We could also have a separate table for this, like image_history, etc, that is just (identifier UUID NOT NULL, data jsonb NOT NULL, date DATE NOT NULL, summary TEXT, ???). At least that way there's no chance of meta_data keys clashing, if that's a potential issue, and it doesn't add any logistical/operational overhead to querying the main tables. The same schema could be replicated in S3 if we didn't need it in the database.

I'm on board to take it slow on these considerations for this issue. I've downgraded the priority to medium from high, I think our current stop-gap is OK, and this kind of data-quality and revision work is worth making sure we get right and don't make destructive mistakes.

@stacimc
Copy link
Contributor

stacimc commented Jul 16, 2024

I wonder though, if it might actually be better to store all of the tags but (similar to provider and accuracy) add another field (perhaps live or current? or even deleted?)

I'm not opposed, although that raises some questions for me (for example, should deleted tags be ignored in search? I'd argue that might be a good idea, since it's very likely that if a tag was deleted from the record at source, it wasn't a "good quality" tag.
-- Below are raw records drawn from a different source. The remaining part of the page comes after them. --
theorem expect_row {s : State} {p : Nat} {v : Word32} {f : Port → Port} {a : Nat} (hp : p < 24)
    (ha : (a, f) ∈ [(0x600008 + 0x400 * p, fun x : Port => { x with expect := v &&& 0xC01FFFFF }),
      (0x60000C + 0x400 * p, fun x : Port => { x with expectId := (hi32 x.expectId).setWidth 64 <<< 32 ||| v.setWidth 64 }),
      (0x600010 + 0x400 * p, fun x : Port => { x with expectId := (v.setWidth 64) <<< 32 ||| (lo32 x.expectId).setWidth 64 })]) :
    exec (.linkExpectWrite a v) s = .next (({ s with ports := modAt s.ports p f } : State).reevaluate p) := by
  have h : ∀ o, o = 0x08 ∨ o = 0x0C ∨ o = 0x10 → exec (.linkExpectWrite (0x600000 + (0x400 * p + o)) v) s = .next (s.writeExpect p o v) := by
    intro o ho
    simp only [exec, execLinkExpectWrite]
    rw [State.blockRow_links (by omega) (by
      have : (0x400 * p + o) % 0x400 = o := by omega
      rw [this]
      simp only [Bool.and_eq_true, decide_eq_true_eq]
      refine ⟨by omega, ?_⟩
      rcases ho with rfl | rfl | rfl <;> rfl) (by omega)]
    unfold State.writeLinks
    rw [if_pos (by omega), show (0x400 * p + o) / 0x400 = p by omega, show (0x400 * p + o) % 0x400 = o by omega]
    unfold State.writeLink
    rw [if_neg (by omega), if_pos ho]
  simp only [List.mem_cons, List.not_mem_nil, or_false, Prod.mk.injEq] at ha
  rcases ha with ⟨rfl, rfl⟩ | ⟨rfl, rfl⟩ | ⟨rfl, rfl⟩
  · rw [show 0x600008 + 0x400 * p = 0x600000 + (0x400 * p + 0x08) by omega, h _ (.inl rfl)]; rfl
  · rw [show 0x60000C + 0x400 * p = 0x600000 + (0x400 * p + 0x0C) by omega, h _ (.inr (.inl rfl))]; rfl
  · rw [show 0x600010 + 0x400 * p = 0x600000 + (0x400 * p + 0x10) by omega, h _ (.inr (.inr rfl))]; rfl

theorem expect_same {p : Nat} {v : Word32} {f : Port → Port} {a : Nat}
    (ha : (a, f) ∈ [(0x600008 + 0x400 * p, fun x : Port => { x with expect := v &&& 0xC01FFFFF }),
      (0x60000C + 0x400 * p, fun x : Port => { x with expectId := (hi32 x.expectId).setWidth 64 <<< 32 ||| v.setWidth 64 }),
      (0x600010 + 0x400 * p, fun x : Port => { x with expectId := (v.setWidth 64) <<< 32 ||| (lo32 x.expectId).setWidth 64 })]) (x : Port) :
    (f x).trained = x.trained ∧ (f x).rx = x.rx := by
  simp only [List.mem_cons, List.not_mem_nil, or_false, Prod.mk.injEq] at ha
  rcases ha with ⟨rfl, rfl⟩ | ⟨rfl, rfl⟩ | ⟨rfl, rfl⟩ <;> exact ⟨rfl, rfl⟩

theorem cfg_row {s : State} {p : Nat} {v : Word32} (hp : p < 24) : exec (.linkCfgWrite (0x600000 + 0x400 * p) v) s = .next (s.writeLinkCfg p v).2 := by
  simp only [exec, execLinkCfgWrite]
  rw [State.blockRow_links (by omega) (by simp; omega) (by omega)]
  unfold State.writeLinks
  rw [if_pos (by omega), show (0x400 * p) / 0x400 = p by omega, show (0x400 * p) % 0x400 = 0 by omega]
  rfl

/-- A row of the barrier's set-up stores in the phase it names and is refused in any other (R338). -/
theorem bar_row {s : State} {v : Word32} {ph : Phase} {g : Barrier → Barrier} (o : Nat) (h4 : o % 4 = 0) (hp : barPhase o = some ph) (hg : ∀ b, b.put o v = g b) :
    exec (.barrierConfigWrite (0x900000 + o) v) s = .next (if s.bar.phase = ph then { s with bar := g s.bar } else (s.barRefuse 0x0264).2) := by
  have hl : o < 0x100000 := by
    unfold barPhase at hp
    split at hp
    · omega
    · split at hp
      · omega
      · simp at hp
  simp only [exec, execBarrierConfigWrite]
  rw [show 0x900000 + o - 0x900000 = o by omega, if_pos ⟨by omega, by omega, by rw [hp]; rfl⟩]
  unfold State.writeBar
  rw [hp]
  dsimp only
  unfold State.modBar
  dsimp only
  rw [hg]
  split <;> rfl

theorem bar_mask {n : Nat} (hn : n < 24) (v : Word32) : barPhase (0x100 + 4 * n) = some .detached ∧ ∀ b : Barrier, b.put (0x100 + 4 * n) v = { b with mask := b.mask.set n v } := by
  constructor
  · unfold barPhase; rw [if_neg (by omega), if_pos (by omega)]
  · intro b
    unfold Barrier.put
    rw [if_neg (by omega), if_neg (by omega), if_neg (by omega), if_neg (by omega), if_neg (by omega), if_neg (by omega), show (0x100 + 4 * n - 0x100) / 4 = n by omega]

theorem desc_row {s : State} {v : Word32} {a : Nat} (h : (∃ n w, n < 256 ∧ w < 3 ∧ a = 0x702000 + 16 * n + 4 * w) ∨ (∃ n w, n < 64 ∧ w < 2 ∧ a = 0x703000 + 8 * n + 4 * w)) :
    exec (.descriptorWrite a v) s = .next (s.writeDesc (a - 0x700000) v).2 := by
  simp only [exec, execDescriptorWrite]
  unfold State.writeEth
  rcases h with ⟨n, w, hn, hw, rfl⟩ | ⟨n, w, hn, hw, rfl⟩ <;>
    rw [if_pos (by omega), if_neg (by omega), if_neg (by omega), if_pos (by omega)]

theorem latch_link {s : State} {p o : Nat} (hp : p < 24) (ho : o = 0x40 ∨ o = 0x48) : exec (.latchingRead (0x600000 + o + 0x400 * p)) s = .next (s.modPort p fun x => x.latch o) := by
  simp only [exec, execLatchingRead]
  have e1 : (0x600000 + o + 0x400 * p) / 0x100000 = 6 := by omega
  have e2 : (0x600000 + o + 0x400 * p) % 0x100000 = o + 0x400 * p := by omega
  have e3 : (o + 0x400 * p) % 0x400 = o := by omega
  have e4 : (o + 0x400 * p) / 0x400 = p := by omega
  rw [if_pos]
  · unfold State.regRead
    rw [coreAt_none (by omega), e1, e2]
    show Host.Outcome.next (s.linkLatch (o + 0x400 * p)) = _
    unfold State.linkLatch
    rw [if_pos (by omega), e3, e4]
  · unfold isLatching
    rw [coreAt_none (by omega)]
    dsimp only
    rw [e1, e2, e3]
    have : decide (o + 0x400 * p < 0x6000) = true := decide_eq_true (by omega)
    rw [this]
    rcases ho with rfl | rfl <;> rfl

/-- The core answers at once: its group is ON or in RETAIN and its clock runs. -/
structure AwakeAt (s : State) (k : Nat) : Prop where
  lt : k < 768
  main : s.power.mainOn = true
  group : s.group (groupOf k) = .on ∨ s.group (groupOf k) = .retain
  runs : k ∉ s.power.stopped

theorem AwakeAt.answers {s : State} {k : Nat} (h : AwakeAt s k) : s.answers k = true ∧ s.wakeCore k = s := by
  constructor
  · unfold State.answers
    rw [h.main]
    rcases h.group with g | g <;> rw [g] <;> rfl
  · unfold State.wakeCore
    rw [if_neg (by simpa using h.runs)]

theorem AwakeAt.hostWrite {s : State} {k : Nat} (h : AwakeAt s k) {o : Nat} (v : Word32) (hm : s.coreMapped k o = true) :
    s.hostWrite k o v = ((s.coreWrite k o v).1, (s.coreWrite k o v).2.noteHost k o) := by
  unfold State.hostWrite
  rw [if_pos (by rw [h.answers.1, hm]; rfl), h.answers.2]

theorem AwakeAt.hostRead {s : State} {k : Nat} (h : AwakeAt s k) {o : Nat} (hm : s.coreMapped k o = true) : s.hostRead k o = s.coreRead k o := by
  unfold State.hostRead
  rw [if_pos (by rw [h.answers.1, hm]; rfl), h.answers.2]

/-- Only a write of a word that CWR can write too is noted (R198). -/
theorem State.noteHost_other (s : State) (k : Nat) {o : Nat} (h1 : o ≠ 0x3000) (h2 : o < 0x1800 ∨ 0x1C00 < o) : s.noteHost k o = s := by
  unfold State.noteHost
  rw [if_neg (by omega)]

theorem AwakeAt.row {s : State} {k : Nat} (h : AwakeAt s k) {o : Nat} {p : Nat → Bool} (v : Word32) (ho : o < 0x40000) (hp : p o = true) (h4 : o % 4 = 0)
    (hm : s.coreMapped k o = true) : s.coreRow p (0x10000000 + 0x40000 * k + o) v = (s.coreWrite k o v).2.noteHost k o := by
  unfold State.coreRow
  rw [coreAt_some h.lt ho]
  dsimp only
  rw [if_pos (by rw [hp, show (0x10000000 + 0x40000 * k + o) % 4 = 0 by omega]; rfl), h.hostWrite v hm]

theorem loadable_no {s : State} {k : Nat} (h1 : (s.core k).ctl.attached = true) (h2 : s.bar.phase ≠ .held) : s.loadable k = false := by
  unfold State.loadable; rw [h1]; simpa using h2

theorem loadable_yes {s : State} {k : Nat} (h : (s.core k).ctl.attached = false ∨ s.bar.phase = .held) : s.loadable k = true := by
  unfold State.loadable; rcases h with h | h <;> rw [h] <;> simp

theorem bankLocked_yes {s : State} {k b : Nat} (h1 : (s.core k).ctl.attached = true) (h2 : (s.core k).ctl.bankActive = b) : s.bankLocked k b = true := by
  unfold State.bankLocked; rw [h1, h2]; simp

theorem bankLocked_no {s : State} {k b : Nat} (h : (s.core k).ctl.attached = false ∨ (s.core k).ctl.bankActive ≠ b) : s.bankLocked k b = false := by
  unfold State.bankLocked; rcases h with h | h
  · rw [h]; rfl
  · simp [h]

theorem mem_markFold (v i : Nat) : ∀ (n : Nat) (l : List Nat) (j : Nat), j ∈ (List.range n).foldl (fun l b => markSet l (i + b) (bit v b)) l ↔
    (if i ≤ j ∧ j < i + n then bit v (j - i) = true else j ∈ l)
  | 0, l, j => by rw [if_neg (by omega)]; rfl
  | n + 1, l, j => by
    rw [List.range_succ, List.foldl_append, List.foldl_cons, List.foldl_nil]
    have hm : ∀ (m : List Nat) (a : Nat) (p : Bool), j ∈ markSet m a p ↔ if j = a then p = true else j ∈ m := by
      intro m a p
      unfold markSet
      cases p
      · rw [if_neg (by decide), List.mem_filter]
        by_cases e : j = a <;> simp [e]
      · rw [if_pos rfl, mem_markPut]
        by_cases e : j = a <;> simp [e]
    rw [hm, mem_markFold v i n l j]
    by_cases e : j = i + n
    · rw [if_pos e, if_pos (by omega), e]; simp
    · rw [if_neg e]
      by_cases g : i ≤ j ∧ j < i + n
      · rw [if_pos g, if_pos (by omega)]
      · rw [if_neg g, if_neg (by omega)]

theorem aperture_word {c : Core} {line i : Nat} {st : Bool} (hst : bit c.regs.aperture.toNat 0 = st) (hl : line = 512 * bits c.regs.aperture.toNat 10 1 + i / 64)
    (h : line < if st then 0x50000 else 0x4000) : c.apertureWord (4 * i) = some (st, 64 * line + i % 64) := by
  unfold Core.apertureWord
  dsimp only
  rw [hst, show 4 * i / 256 = i / 64 by omega, ← hl, if_pos (by exact h), show 4 * i % 256 / 4 = i % 64 by omega]

theorem AwakeAt.aperture {s : State} {k : Nat} (h : AwakeAt s k) {line i : Nat} {st : Bool} (v : Word32) (hi : i < 0x8000) (hst : bit (s.core k).regs.aperture.toNat 0 = st)
    (hl : line = 512 * bits (s.core k).regs.aperture.toNat 10 1 + i / 64) (hb : line < if st then 0x50000 else 0x4000) :
    exec (.apertureWrite (0x10000000 + 0x40000 * k + (0x20000 + 4 * i)) v) s = .next (s.writeAperture k st (64 * line + i % 64) v).2 ∧
    exec (.apertureRead (0x10000000 + 0x40000 * k + (0x20000 + 4 * i))) s = .next (s.readAperture k st (64 * line + i % 64)).2 := by
  have hw := aperture_word hst hl hb
  have hm : s.coreMapped k (0x20000 + 4 * i) = true := by
    unfold State.coreMapped
    rw [if_neg (by omega), if_neg (by omega), show 0x20000 + 4 * i - 0x20000 = 4 * i by omega, hw]
    rfl
  constructor
  · simp only [exec, execApertureWrite]
    rw [h.row v (by omega) (by unfold isAperture; simp; omega) (by omega) hm, State.noteHost_other _ _ (by omega) (by omega)]
    unfold State.coreWrite
    rw [if_neg (by omega), if_neg (by omega), if_neg (by omega), if_neg (by omega), if_neg (by omega), if_neg (by omega), show 0x20000 + 4 * i - 0x20000 = 4 * i by omega, hw]
  · simp only [exec, execApertureRead]
    rw [coreAt_some h.lt (by omega)]
    dsimp only
    rw [if_pos ⟨by unfold isAperture; simp; omega, by omega⟩, h.hostRead hm]
    unfold State.coreRead
    rw [if_neg (by omega), if_neg (by omega), show 0x20000 + 4 * i - 0x20000 = 4 * i by omega, hw]

theorem AwakeAt.latch {s : State} {k : Nat} (h : AwakeAt s k) {o : Nat} (ho : o < 0x10000) (hl : latching o = true) :
    exec (.latchingRead (0x10000000 + 0x40000 * k + o)) s = .next (s.readLatch k o).2 := by
  simp only [exec, execLatchingRead]
  rw [if_pos]
  · unfold State.regRead
    rw [coreAt_some h.lt (by omega)]
    dsimp only
    rw [h.hostRead (by unfold State.coreMapped; rw [if_pos ho, hl]; rfl)]
    unfold State.coreRead
    rw [if_pos ho, if_pos hl]
  · unfold isLatching
    rw [coreAt_some h.lt (by omega)]
    exact hl

theorem Logged.crossingFaults : ∀ (l : List (Nat × Nat)) (s : State), Logged s (s.crossingFaults l) ∧ (s.crossingFaults l).faults.total = s.faults.total + BitVec.ofNat 64 l.length
  | [], s => ⟨Logged.refl s, by simp [State.crossingFaults]⟩
  | (a, b) :: r, s => by
    have ih := Logged.crossingFaults r (s.record 0x0611 3 a 0 0 (pack [(5, b % 32), (5, b / 32)]))
    unfold State.crossingFaults
    refine ⟨(Logged.recordAs _ _ _ _ _ _ _ _).trans ih.1, ?_⟩
    rw [ih.2, (State.record_recorded _ _ _ _ _ _ _).1, List.length_cons]
    rw [BitVec.ofNat_add, BitVec.add_assoc, BitVec.add_comm (1 : BitVec 64)]
    rfl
Similarly, should they be displayed on the frontend?).

That would feel more appropriate to me in-line with our desire to keep as much data in the catalog as possible in the long-term.

I also feel like this is a little different from, for example, the machine-generated tags below a certain accuracy threshold. In that case those are all perfectly valid tags, and the issue is that we're making decisions about which ones we want to use/display. This case could be thought of as correcting data that has been invalidated upstream (in the way that when the title or description of a record changes at the source, we simply update that in the catalog). But... that is certainly a nuanced distinction! I certainly have no objection to keeping the data (beyond noting that it'll make the upsert a little more complicated, which is totally fine). Those questions about deleted tags in display/search can also be answered later. There's no regression from current behavior :) And the great thing about keeping the data is you can always change your mind later, which is obviously not the case if we delete it.

As far as a tag_history table or something more complicated, I think we should take a step back and do a full project proposal/etc. For example, immediately I'm questioning if we're going to do that, whether we should also be keeping history for other fields that can change upstream. And if not, why?

@sarayourfriend
Copy link
Contributor

As far as a tag_history table or something more complicated, I think we should take a step back and do a full project proposal/etc. For example, immediately I'm questioning if we're going to do that, whether we should also be keeping history for other fields that can change upstream. And if not, why?

Agreed that this is scope enough for a project. My assumption is that yes we should keep that data, if we can, but I'm also wary of the fact that I actually don't have a good reason why we should, and that without a good reason, we risk spending a considerable amount of money storing data we don't currently have a known use for. You're absolutely right to point out that it's very different in that respect from the machine generated tags where the argument to keep all of them is easier to make.

We also don't need to start a full historical record for all works right away. We could, for example, develop an idea for a generic approach but only use it for this targeted reingestion, and see how it goes, and then implement it more broadly if we decide it suits our purposes (and probably more freely iterate with a smaller amount of pre-existing data than if we started doing this for everything right away).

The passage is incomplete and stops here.